Although it was 10 years ago now.. I still remember the time I enlisted in the US Army. I still remember the excitement I felt about being a part of something. I remember the joy I felt that I would be living with a purpose and my life would be going somewhere.. Forget the fact that I just joined ministry, this was about me getting rid of this outspokenness I had, paying for college, getting in a new environment to minister to others in a very valuable effective way and fight for my country and be honorable.
This feeling did not last long, because pretty soon, I realized I had more boundaries than I had ever had in my entire life.. I thought my parents were big on boundaries, No, they weren’t compared to this, because I went in as a spoiled little brat and I got more things my way than I honestly thought at that time..
When I left for Forth Sill Oklahoma, from the time I got off that bus in the middle of no where my life would be changing. I was now no longer on my own schedule, I was not on my own time.. everything I did, everywhere I went was monitored by someone else who had bigger and better plans for me.. they controlled when I slept, when I ate, when I had free time, what i did.. They pretty much had complete control of my life. I mean I could control what I said to the other Privates and most of all what I said to my superiors.. For some reason they were not as hard on me as they were on the others, they rarely ever yelled at me.. it was the stress of it all.. Having to be on someone else’s watch just really drove me crazy, watching them “mistreat” the other privates really made me sad.. The PT’s early in the morning when I would have done anything to sleep in late.. I literally did not have a choice..I had to do what they told me to do, or else I would be not only getting myself in trouble, it was about everyone I was there with.. We were…”An Army of One” How attractive the sound in the beginning, but when you know if another private disobeyed or did not act accordingly you would be getting in trouble too because of them it made a world of difference..

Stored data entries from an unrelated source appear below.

-- ==== Sys2Proof/Machine/State.lean ====
section
/-!
DEFINITION. The state of the block as plain data: every register, buffer, counter, mode and pin the specification
names, and the queue of waiting commands. Each field cites the file and rule of spec/ that names it; a field marked
DESIGN CHOICE n has its reset value from log entry n.
-/
namespace Sys2Proof.Machine

/-- A sparse map with number keys: (key, value) pairs in canonical form, keys strictly rising and no entry equal to
what an unlisted key reads as (INVENTORY, Memory and ordering). -/
abbrev SMap (α : Type) := List (Nat × α)

/-- Port states (06 R165). -/
inductive PortState where
  | unpowered | powered | attaching | resetting | enabled | disabled | suspended | tripped | quarantined
  deriving DecidableEq, Repr

/-- What a reset or training in progress is (06 R168, R172, R186). -/
inductive ResetKind where
  | none | polling | usb2 | hot | warm
  deriving DecidableEq, Repr

/-- A deferred port action (06 R183). -/
inductive Deferred where
  | reset (item : Option Nat)
  | suspend (item : Option Nat)
  | disable (item : Option Nat)
  deriving DecidableEq, Repr

/-- Where a restore stands (06 R188, R189): waiting for VBUS after a trip, waiting for the connection, running. -/
inductive RestStep where
  | vbus | connect | running
  deriving DecidableEq, Repr

/-- A restore pending or running, and whether a trip or a fallback caused it (06 R188, R190). -/
structure Restore where
  trip : Bool
  step : RestStep
  deriving DecidableEq, Repr

/-- Who suspended a tree (06 R191, R192). -/
inductive SuspBy where
  | none | owner | idle
  deriving DecidableEq, Repr

/-- A device of a tree: its address, depth, the hub above it and that hub's port (0 at the root), whether it is an
external hub, its speed, descriptor and serial string, the requests to replay in a restore (SETUP bytes, in the order
they completed), its endpoints of the present configuration, and whether a hub is served as multi-TT (06 R177, R188,
07 R214, 08 R242), and a hub's think time in FS bytes (08 R242). -/
structure Device where
  addr : Nat
  depth : Nat
  parent : Nat
  parentPort : Nat
  isHub : Bool
  speed : Speed
  desc : Bytes
  serial : Bytes
  requests : List Bytes
  map : List EpDesc
  multiTt : Bool
  think : Nat
  deriving DecidableEq, Repr

/-- The request an enumeration or restore is waiting for (06 R177, R178, R180, R188). -/
inductive EnumStep where
  | desc8 | setAddress | recovery | desc18 | langs | serial | setSel | isochDelay
  | hubDesc | hubConfig | hubTt | waitAddress
  | config (left : List Bytes)
  | mapRead
  | queued | portReset
  deriving DecidableEq, Repr

/-- An enumeration in progress: the hub and port above the device, its depth and speed, its previous address (0 none),
the address being given, the step waited for, attempts made, and what has been read (06 R177, R178). -/
structure Enum where
  parent : Nat
  parentPort : Nat
  depth : Nat
  speed : Speed
  prev : Nat
  addr : Nat
  step : EnumStep
  tries : Nat
  desc : Bytes
  serial : Bytes
  ports : Nat
  multiTt : Bool
  think : Nat
  deriving DecidableEq, Repr

/-- CC states (13 R342). -/
inductive CcState where
  | unattached | attachWait | attached | withheld | unattachedWait
  deriving DecidableEq, Repr

/-- The kinds of Source_Capabilities object (13 R352). -/
inductive OfferKind where
  | fixed | pps | eprFixed | avs
  deriving DecidableEq, Repr

/-- An offered object: its position, kind, voltage range and maximum current, in 10 mV and 10 mA units, and for an
AVS object its PDP in W (13 R352). -/
structure Offer where
  pos : Nat
  kind : OfferKind
  vMin : Nat
  vMax : Nat
  iMax : Nat
  pdp : Nat
  deriving DecidableEq, Repr

/-- A cable's identity as read (13 R349, R350). -/
structure Cable where
  idHeader : Word
  vdo : Word
  caps : CableCaps
  deriving DecidableEq, Repr

/-- Switch states (14 R384). -/
inductive SwState where
  | off | ramping | on | draining | cooling | locked
  deriving DecidableEq, Repr

/-- Phases of a power-up (14 R378). -/
inductive RampPhase where
  | offset | precharge | ramp
  deriving DecidableEq, Repr

/-- Pipe states (07 R209). -/
inductive PipeState where
  | free | opened | halted | closing
  deriving DecidableEq, Repr

/-- Flow control of a pipe by its device (07 R227). -/
inductive Flow where
  | ready | ping | nrdy
  deriving DecidableEq, Repr

/-- What holds a pipe (10 R284, 11 R314). -/
inductive PipeHold where
  | none
  | job (slot : Nat)
  | capture (item : Nat)
  | channel (c : Nat)
  deriving DecidableEq, Repr

/-- Session states (05 R145). -/
inductive SessState where
  | closed | opening | opened | draining | held | ending
  deriving DecidableEq, Repr

/-- The inputs of a session key: transport key, salt, info (05 R141); the key itself is HKDF of them (log entry 15). -/
structure SessKey where
  ikm : Bytes
  salt : Bytes
  info : Bytes
  deriving DecidableEq, Repr

/-- The zeroed key (04 R125). -/
def SessKey.zero : SessKey := ⟨[], [], []⟩

/-- A record the hub sends in a session (05 Hub records, R153). -/
inductive HubRec where
  | completion (orphan : Bool) (isIn : Bool) (acc : Nat) (outcome : Nat) (detail : Nat) (actual : Nat) (pipeState : Nat)
      (endFrame : Nat) (body : Bytes)
  | inData (port : Nat) (acc : Nat) (offset : Nat) (data : Bytes)
  | event (code : Nat) (port : Nat) (device : Nat) (param : Nat) (time : Nat) (body : Bytes)
  deriving DecidableEq, Repr

/-- A frame held in a replay buffer: its SEQ, its records in plaintext, the link and hub time of its last sending, and
its payload length (04 R124, R128). -/
structure Replay where
  seq : Nat
  recs : List HubRec
  link : Nat
  sentAt : Nat
  len : Nat
  deriving DecidableEq, Repr

/-- Loan states (03 R90). -/
inductive LoanState where
  | idle | active | paused | recalling
  deriving DecidableEq, Repr

/-- A ledger entry: the completion kept for delivery on another session (05 R160). -/
structure LedgerEntry where
  acc : Nat
  outcome : Nat
  detail : Nat
  actual : Nat
  pipeState : Nat
  endFrame : Nat
  deriving DecidableEq, Repr

/-- A held pending value: the value and the tenant that wrote it, 0 the operator (00 R11, 02 R50). -/
structure PendVal where
  value : Bytes
  tenant : Nat
  deriving DecidableEq, Repr

/-- A held OCTETS transfer on a record path (02 R48, R489). -/
structure HeldXfer where
  path : Path
  index : Nat
  sub : Nat
  data : Bytes
  deriving DecidableEq, Repr

/-- NMT states (02 R55). -/
inductive Nmt where
  | preop | operational | stopped
  deriving DecidableEq, Repr

/-- The open SDO transfer: object, direction, block form, data carried so far or still to send, the toggle or sequence
expected, and for a block upload the blocks not yet acknowledged (02 R55, R56; CiA 301). -/
structure SdoXfer where
  index : Nat
  sub : Nat
  upload : Bool
  block : Bool
  data : Bytes
  toggle : Bool
  seqno : Nat
  lastSeen : Bool
  size : Option Nat
  deriving DecidableEq, Repr

/-- A TPDO: whether its inhibit time runs, whether a sending is held, the values last compared (02 R59). -/
structure Tpdo where
  inhibit : Bool
  held : Bool
  last : Bytes
  deriving DecidableEq, Repr

/-- States of a PLL (01 R30 to R33): stopped, started and not locked, locked, off for good. -/
inductive PllState where
  | stopped | starting | locked | failed
  deriving DecidableEq, Repr

/-- A PLL: its state, restarts made without lock, whether it runs on its alternate reference (01 R32). -/
structure Pll where
  state : PllState
  restarts : Nat
  alt : Bool
  deriving DecidableEq, Repr

/-- Upstream link states (04 R114). -/
inductive LinkState where
  | off | training | probation | member
  deriving DecidableEq, Repr

/-- What was heard of a voter: whether its latest heartbeat is within tQWIN, whether it names this package, its epoch,
the last SEQUENCE accepted from it, when it was last heard, and its digest mismatches in succession (03 R97, R98,
R109). -/
structure Voter where
  heard : Bool
  names : Bool
  epoch : Word
  seq : Option Nat
  lastHeard : Nat
  mismatches : Nat
  quorum : Bool
  deriving DecidableEq, Repr

/-- Lock states (03 R103). -/
inductive LockState where
  | free | held | broken
  deriving DecidableEq, Repr

/-- A lock's copy: state, AFTER_BREAK, owner member and session, epoch at acquire (03 R103, R107). -/
structure Lock where
  state : LockState
  afterBreak : Bool
  member : Nat
  sess : Nat
  epoch : Word
  deriving DecidableEq, Repr

/-- A lock request sent to the lock server and not answered: lock, request, the session and item it came from
(03 R103). -/
structure LockReq where
  lock : Nat
  op : Nat
  path : Path
  item : Option Nat
  deriving DecidableEq, Repr

/-- An acquire that the lock server has recorded and that waits for a majority of voters to have recorded it: the lock as it was,
the owner's member and session, and the voters that have recorded it (03 R103). -/
structure LockGrant where
  lock : Nat
  old : Lock
  member : Nat
  sess : Nat
  acks : List Nat
  deriving DecidableEq, Repr

/-- Device power states (15 R387). -/
inductive PwrState where
  | run | drowse | dormant | shelf | waking | settling
  deriving DecidableEq, Repr

/-- Settling steps (15 R394). -/
inductive SettleStep where
  | flush | stopPcie | retainPorts | stopPlls | lowerCore
  | linksOff | retainMem | saveCore | stopCore | retentionVoltage | startCount
  | portsOff | clearDebug | mainEnLow | toVbat
  deriving DecidableEq, Repr

/-- A wake latch entry (15 R396). -/
structure Wake where
  source : Nat
  port : Nat
  stamp : Nat
  deriving DecidableEq, Repr

/-- Service port states (13 R366). -/
inductive SvcState where
  | deadBattery | unattachedSnk | unattachedSrc | attachedSnk | attachedSrc
  deriving DecidableEq, Repr

/-- Reaction slot states (16 R417). -/
inductive SlotState where
  | free | armed | escalated
  deriving DecidableEq, Repr

/-- A latched fault record (16 R428, FLT_FIRST). -/
structure FltRec where
  source : Nat
  inst : Nat
  cls : Nat
  die : Nat
  injected : Bool
  /-- Hub time of the occurrence. -/
  time : Nat
  deriving DecidableEq, Repr

/-- A die-to-die link: repeats of the present unit, whether it retrains, failures in succession, whether it is lost, repeats
that succeeded, whether the errors of the present retrain were injected, and the results of transactions held by back-pressure
during a retrain, oldest first (01 R21 to R25; 16 R425). -/
structure DieLink where
  repeats : Nat
  retraining : Bool
  fails : Nat
  lost : Bool
  repeated : Nat
  injected : Bool
  held : List (Nat × XactRes)
  deriving DecidableEq, Repr

/-- Start-up phases (17 R454 BOOT_STAT.PHASE). -/
inductive Phase where
  | startup | bist | recovery | service
  deriving DecidableEq, Repr

/-- A valid configuration copy in the boot flash: sequence number, B-class values by object key, Collection epoch,
boot count, recorded house extents (17 R437, R438, 10 R281). -/
structure FlashCfg where
  seq : Nat
  values : SMap (Option Bytes)
  epoch : Word
  boots : Nat
  house : List (Nat × Nat)
  deriving DecidableEq, Repr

Had I known then what I know now I know my life would be different. They had to teach me how to live a different lifestyle because if I went into combat the way I was when I walked off that bus and I had not been hardened by having someone yell at me who was of my own people.. then how would I ever be able to handle someone yelling at me in a mean way who was not of my people.. I would cave in because I would want them to leave me alone… right now..
I think this was definitely necessary at this stage in my life, 10 years later because I know the power in boundaries and following directions and doing something for someone else..
My little children… Sometimes I call them my little soldiers.. They are warriors.. It is my job to raise them up.. they are indeed very wet behind the ears, as a matter of fact they know nothing.. Absolutely NOTHING! I start from scratch with them, either I will teach them how to be affective when they get out there in the world through constant disciplining them.. or I can just let them run wild and make of their lives what they want. My parents were not military parents, what I mean by that is, for me growing up there was not a lot of structure.. There was not a lot of things that would cause me to have a lot of discipline to do things that are beneficial to the society.. but there were some.. However in my own right sometimes I wish I could be a military mom and I could have the military mindset as I’m listening to my husband.. Would it make a difference.. If I had become more disciplined, more mindful of the fact that when life is lived on a mission I don’t have to be in the military to know that I will have to deal with things in life and either they will overtake me or I will overcome them.. I am determined to overcome!